4. Disclaimer of Warranty

THIS PROGRAM IS SUPPLIED AS IS. THE LICENSOR DISCLAIMS ALL WARRANTIES, EXPRESSED OR IMPLIED, INCLUDING, WITHOUT LIMITATION, THE WARRANTIES OF MERCHANTABILITY AND OF FITNESS FOR ANY PURPOSE. THE LICENSOR ASSUMES NO LIABILITY FOR DAMAGES, DIRECT OR CONSEQUENTIAL, WHICH MAY RESULT FROM THE USE OF THIS PROGRAM. THE LICENSEE MUST ASSUME THE ENTIRE RISK OF USING THE PROGRAM. ANY LIABILITY OF THE LICENSOR WILL BE LIMITED EXCLUSIVELY TO PRODUCT REPLACEMENT OR REFUND OF PURCHASE PRICE.

To the best of our knowledge Licensee's use of the Software in accordance with its printed documentation will not, in and of itself, infringe any third party's copyright, patent, or other intellectual property right.

No employee, agent, dealer, or distributor of ours is authorized to modify this disclaimer of warranty, nor to make any additional warranties.

If implied warranties may not be disclaimed under applicable law, then ANY IMPLIED WARRANTIES ARE LIMITED IN DURATION TO 30 DAYS AFTER DELIVERY OF THIS COPY OF THE SOFTWARE TO LICENSEE.

Some states do not allow limitations on how long an implied warranty lasts, so the above limitation may not apply to Licensee.

This warranty gives Licensee specific legal rights, and Licensee may also have other rights which vary from state to state.

5. No Incidental or Consequential Damages

Independent of the foregoing provisions, IN NO EVENT WILL LICENSOR BE LIABLE TO LICENSEE FOR ANY INCIDENTAL, SPECIAL, PUNITIVE, EXEMPLARY, OR CONSEQUENTIAL DAMAGES ARISING FROM OR CONNECTED WITH THIS AGREEMENT OR LICENSEE'S USE OF THE SOFTWARE, regardless whether Licensor know or have reason to know of the possibility of such damages.

Some states do not allow exclusion or limitation of incidental or consequential damages, so the above limitation or exclusion may not apply to you.

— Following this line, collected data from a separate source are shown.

theorem execPwrokRise_keeps {s0 s : State}  (k : Keeps s0 s) :
    nextKeeps s0 (execPwrokRise s) := by
  unfold execPwrokRise
  with_reducible repeat' first
    | assumption | refine State.coldReset_keeps ?_ | refine nextKeeps.next ?_ | dsimp only | refine Keeps.ite ?_ ?_
    | fail_if_no_progress (refine Keeps.unfold ?_; dsimp only; refine Keeps.fold ?_)

theorem execStrapSample_keeps {s0 s : State} {a0 : BitVec 12} {a1 : Bool} (k : Keeps s0 s) :
    nextKeeps s0 (execStrapSample a0 a1 s) := by
  unfold execStrapSample
  with_reducible repeat' first
    | assumption | refine State.wr_keeps ?_ | refine State.setPhase_keeps ?_ | refine nextKeeps.next ?_ | dsimp only
    | refine Keeps.ite ?_ ?_ | fail_if_no_progress (refine Keeps.unfold ?_; dsimp only; refine Keeps.fold ?_)

theorem execHostPerstDeassert_keeps {s0 s : State}  (k : Keeps s0 s) :
    nextKeeps s0 (execHostPerstDeassert s) := by
  unfold execHostPerstDeassert
  with_reducible repeat' first
    | assumption | refine State.setPhase_keeps ?_ | refine nextKeeps.next ?_ | dsimp only | refine Keeps.ite ?_ ?_
    | fail_if_no_progress (refine Keeps.unfold ?_; dsimp only; refine Keeps.fold ?_)

theorem execDiesDone_keeps {s0 s : State} {a0 : BitVec 8} {a1 : BitVec 4} {a2 : BitVec 4} (k : Keeps s0 s) :
    nextKeeps s0 (execDiesDone a0 a1 a2 s) := by
  unfold execDiesDone
  with_reducible repeat' first
    | assumption | refine State.setSites_keeps ?_ | refine State.startFail_keeps ?_ | refine State.setPhase_keeps ?_
    | refine nextKeeps.next ?_ | dsimp only | refine Keeps.ite ?_ ?_
    | fail_if_no_progress (refine Keeps.unfold ?_; dsimp only; refine Keeps.fold ?_)

theorem execPllLockTimeout_keeps {s0 s : State}  (k : Keeps s0 s) :
    nextKeeps s0 (execPllLockTimeout s) := by
  unfold execPllLockTimeout
  with_reducible repeat' first
    | assumption | refine State.startFail_keeps ?_ | refine nextKeeps.next ?_ | refine Keeps.ite ?_ ?_

theorem State.warmReset_keeps {s0 s : State} {a1 : ℕ} (k : Keeps s0 s) :
    Keeps s0 (State.warmReset s a1) := by
  unfold State.warmReset
  with_reducible repeat' first
    | assumption | refine State.wipe_keeps ?_ | refine State.wr_keeps ?_ | refine State.cause_keeps ?_
    | refine State.setPhase_keeps ?_ | dsimp only | refine Keeps.ite ?_ ?_
    | fail_if_no_progress (refine Keeps.unfold ?_; dsimp only; refine Keeps.fold ?_)

theorem State.heathPortsUp_keeps {s0 s : State} {a1 : List HeathPortUp} {a2 : List HeathPortUp} (k : Keeps s0 s) :
    Keeps s0 (State.heathPortsUp s a1 a2) := by
  unfold State.heathPortsUp
  with_reducible repeat' first
    | assumption | refine State.wr_keeps ?_ | refine State.setHeathState_keeps ?_
    | refine foldl_keeps ?_ (fun _ _ _ => ?_) | refine Keeps.ite ?_ ?_

theorem execPldmResetRequest_keeps {s0 s : State}  (k : Keeps s0 s) :
    nextKeeps s0 (execPldmResetRequest s) := by
  unfold execPldmResetRequest
  with_reducible repeat' first
    | assumption | refine State.warmReset_keeps ?_ | refine nextKeeps.next ?_

theorem execPerstAssert_keeps {s0 s : State}  (k : Keeps s0 s) :
    nextKeeps s0 (execPerstAssert s) := by
  unfold execPerstAssert
  with_reducible repeat' first
    | assumption | refine State.warmReset_keeps ?_ | refine nextKeeps.next ?_ | dsimp only
    | fail_if_no_progress (refine Keeps.unfold ?_; dsimp only; refine Keeps.fold ?_)

theorem execMcWatchdog_keeps {s0 s : State}  (k : Keeps s0 s) :
    nextKeeps s0 (execMcWatchdog s) := by
  unfold execMcWatchdog
  with_reducible repeat' first
    | assumption | refine State.flag_keeps ?_ | refine State.warmReset_keeps ?_ | refine State.wr_keeps ?_
    | refine nextKeeps.next ?_ | dsimp only | refine Keeps.ite ?_ ?_
    | fail_if_no_progress (refine Keeps.unfold ?_; dsimp only; refine Keeps.fold ?_)

theorem execFirmwareStart_keeps {s0 s : State} {a0 : Bool} {a1 : Bool} {a2 : Bool} (k : Keeps s0 s) :
    nextKeeps s0 (execFirmwareStart a0 a1 a2 s) := by
  unfold execFirmwareStart
  with_reducible repeat' first
    | assumption | refine State.startFail_keeps ?_ | refine State.setPhase_keeps ?_ | refine State.runImage_keeps ?_
    | refine State.wr_keeps ?_ | refine nextKeeps.next ?_ | dsimp only | refine Keeps.ite ?_ ?_ | split

theorem execZeroPassDone_keeps {s0 s : State} {a0 : BitVec 8} (k : Keeps s0 s) :
    nextKeeps s0 (execZeroPassDone a0 s) := by
  unfold execZeroPassDone
  with_reducible repeat' first
    | assumption | refine State.setSites_keeps ?_ | refine State.startFail_keeps ?_ | refine State.setPhase_keeps ?_
    | refine nextKeeps.next ?_ | dsimp only | refine Keeps.ite ?_ ?_
    | fail_if_no_progress (refine Keeps.unfold ?_; dsimp only; refine Keeps.fold ?_)

theorem execEscalationTimeout_keeps {s0 s : State}  (k : Keeps s0 s) :
    nextKeeps s0 (execEscalationTimeout s) := by
  unfold execEscalationTimeout
  with_reducible repeat' first
    | assumption | refine State.warmReset_keeps ?_ | refine nextKeeps.next ?_ | refine Keeps.ite ?_ ?_

theorem State.resetCtrl_keeps {s0 s : State} {a1 : Word} (k : Keeps s0 s) :
    Keeps s0 (State.resetCtrl s a1) := by
  unfold State.resetCtrl
  with_reducible repeat' first
    | assumption | refine State.coldReset_keeps ?_ | refine State.warmReset_keeps ?_ | refine Keeps.ite ?_ ?_

theorem execHotReset_keeps {s0 s : State}  (k : Keeps s0 s) :
    nextKeeps s0 (execHotReset s) := by
  unfold execHotReset
  with_reducible repeat' first
    | assumption | refine State.warmReset_keeps ?_ | refine nextKeeps.next ?_

theorem execPwrfailFall_keeps {s0 s : State}  (k : Keeps s0 s) :
    nextKeeps s0 (execPwrfailFall s) := by
  unfold execPwrfailFall
  with_reducible repeat' first
    | assumption | refine State.finalFrame_keeps ?_ | refine State.sat_keeps ?_ | refine State.flag_keeps ?_
    | refine State.wr_keeps ?_ | refine State.emit_keeps ?_ | refine nextKeeps.next ?_ | dsimp only
    | refine Keeps.ite ?_ ?_ | fail_if_no_progress (refine Keeps.unfold ?_; dsimp only; refine Keeps.fold ?_)

theorem execLinksDone_keeps {s0 s : State} {a0 : List HeathPortUp} (k : Keeps s0 s) :
    nextKeeps s0 (execLinksDone a0 s) := by
  unfold execLinksDone
  with_reducible repeat' first
    | assumption | refine State.mapRegions_keeps ?_ | refine State.heathPortsUp_keeps ?_ | refine State.wr_keeps ?_
    | refine State.setPhase_keeps ?_ | refine State.capacityCheck_keeps ?_ | refine State.startReady_keeps ?_
    | refine nextKeeps.next ?_ | dsimp only | refine Keeps.ite ?_ ?_

theorem State.deviceCause_keeps {s0 s : State} {a1 : ℕ} (k : Keeps s0 s) :
    Keeps s0 (State.deviceCause s a1) := by
  unfold State.deviceCause
  with_reducible repeat' first
    | assumption | refine State.flag_keeps ?_ | refine State.wr_keeps ?_ | refine State.warmReset_keeps ?_
    | refine State.deadLetter_keeps ?_ | refine State.emit_keeps ?_ | dsimp only | refine Keeps.ite ?_ ?_
    | fail_if_no_progress (refine Keeps.unfold ?_; dsimp only; refine Keeps.fold ?_)

theorem execCold_keeps {s0 s : State} {a0 : BitVec 8} (k : Keeps s0 s) :
    nextKeeps s0 (execCold a0 s) := by
  unfold execCold
  with_reducible repeat' first
    | assumption | refine State.resetCtrl_keeps ?_ | refine nextKeeps.next ?_

theorem execWarm_keeps {s0 s : State} {a0 : BitVec 8} (k : Keeps s0 s) :
    nextKeeps s0 (execWarm a0 s) := by
  unfold execWarm
  with_reducible repeat' first
    | assumption | refine State.resetCtrl_keeps ?_ | refine nextKeeps.next ?_

theorem execFlrTimeout_keeps {s0 s : State} {a0 : BitVec 7} (k : Keeps s0 s) :
    nextKeeps s0 (execFlrTimeout a0 s) := by
  unfold execFlrTimeout
  with_reducible repeat' first
    | assumption | refine State.deviceCause_keeps ?_ | refine nextKeeps.next ?_ | refine Keeps.ite ?_ ?_

/-! ### Err -/

theorem State.setCached_keeps {s0 s : State} {a1 : ℕ} {a2 : ℕ} {a3 : Line} {a4 : Sector} (k : Keeps s0 s) :
    Keeps s0 (State.setCached s a1 a2 a3 a4) := by
  unfold State.setCached
  with_reducible repeat' first
    | assumption | fail_if_no_progress (refine Keeps.unfold ?_; dsimp only; refine Keeps.fold ?_)

theorem State.zeroRun_keeps {s0 s : State} {a1 : ℕ} {a2 : ℕ} (k : Keeps s0 s) :
    Keeps s0 (State.zeroRun s a1 a2) := by
  unfold State.zeroRun
  with_reducible repeat' first
    | assumption | (refine Keeps.unfold ?_; dsimp only; refine Keeps.foldMem ?_ (fun h => ?_))
    | refine memKeep_wf _ ?_

theorem State.setDieCause_keeps {s0 s : State} {a1 : ℕ} {a2 : ℕ} (k : Keeps s0 s) :
    Keeps s0 (State.setDieCause s a1 a2) := by
  unfold State.setDieCause
  with_reducible repeat' first
    | assumption | refine State.wr_keeps ?_

theorem State.ethDown_keeps {s0 s : State} {a1 : ℕ} (k : Keeps s0 s) :
    Keeps s0 (State.ethDown s a1) := by
  unfold State.ethDown
  with_reducible repeat' first
    | assumption | refine State.wr_keeps ?_

theorem State.countCe_keeps {s0 s : State} {a1 : ℕ} (k : Keeps s0 s) :
    Keeps s0 (State.countCe s a1) := by
  unfold State.countCe
  with_reducible repeat' first
    | assumption | refine State.sat_keeps ?_

theorem State.dieOff_keeps {s0 s : State} {a1 : ℕ} (k : Keeps s0 s) :
    Keeps s0 (State.dieOff s a1) := by
  unfold State.dieOff
  with_reducible repeat' first
    | assumption | refine State.wr_keeps ?_ | refine State.setCoreState_keeps ?_ | refine State.zeroScratch_keeps ?_
    | refine State.clearCore_keeps ?_ | refine foldl_keeps ?_ (fun _ _ _ => ?_) | dsimp only
    | fail_if_no_progress (refine Keeps.unfold ?_; dsimp only; refine Keeps.fold ?_)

6. Licensee's Indemnity to Licensor

Independent of the foregoing provisions, Licensee agrees to defend and indemnify Licensor against, and hold us harmless from, any and all claims, damages, losses, and expenses of any kind arising from or connected with the operation of Licensees business.

7. Termination

If Licensee materially breaches this License Agreement, Licensor may terminate Licensee's right to use the Software by notice to Licensee.

Licensee agrees that, upon termination of the License, Licensee will either return to Licensor or destroy all copies of the Software in Licensee's possession.

8. Entire Agreement, etc.

This written License Agreement is the exclusive agreement between Licensee and Licensor concerning the Software and supersedes any and all prior oral or written agreements, negotiations, or other dealings between the parties concerning the Software.

This License Agreement may be modified only by a writing signed by the parties.

In the event of litigation between Licensee and Licensor concerning the Software, the prevailing party in the litigation, and the prevailing party in any ancillary disputes (e.g., discovery disputes) will be entitled to recover attorneys' fees and expenses from the other party.

This License Agreement will be governed by the law of the State of Massachusetts applicable to contracts executed and performed entirely in, and by residents of, that state.

This License Agreement is effective upon the Licensee use of the Software. Licensee agrees that Licensor need not sign this License Agreement in order for it to take effect.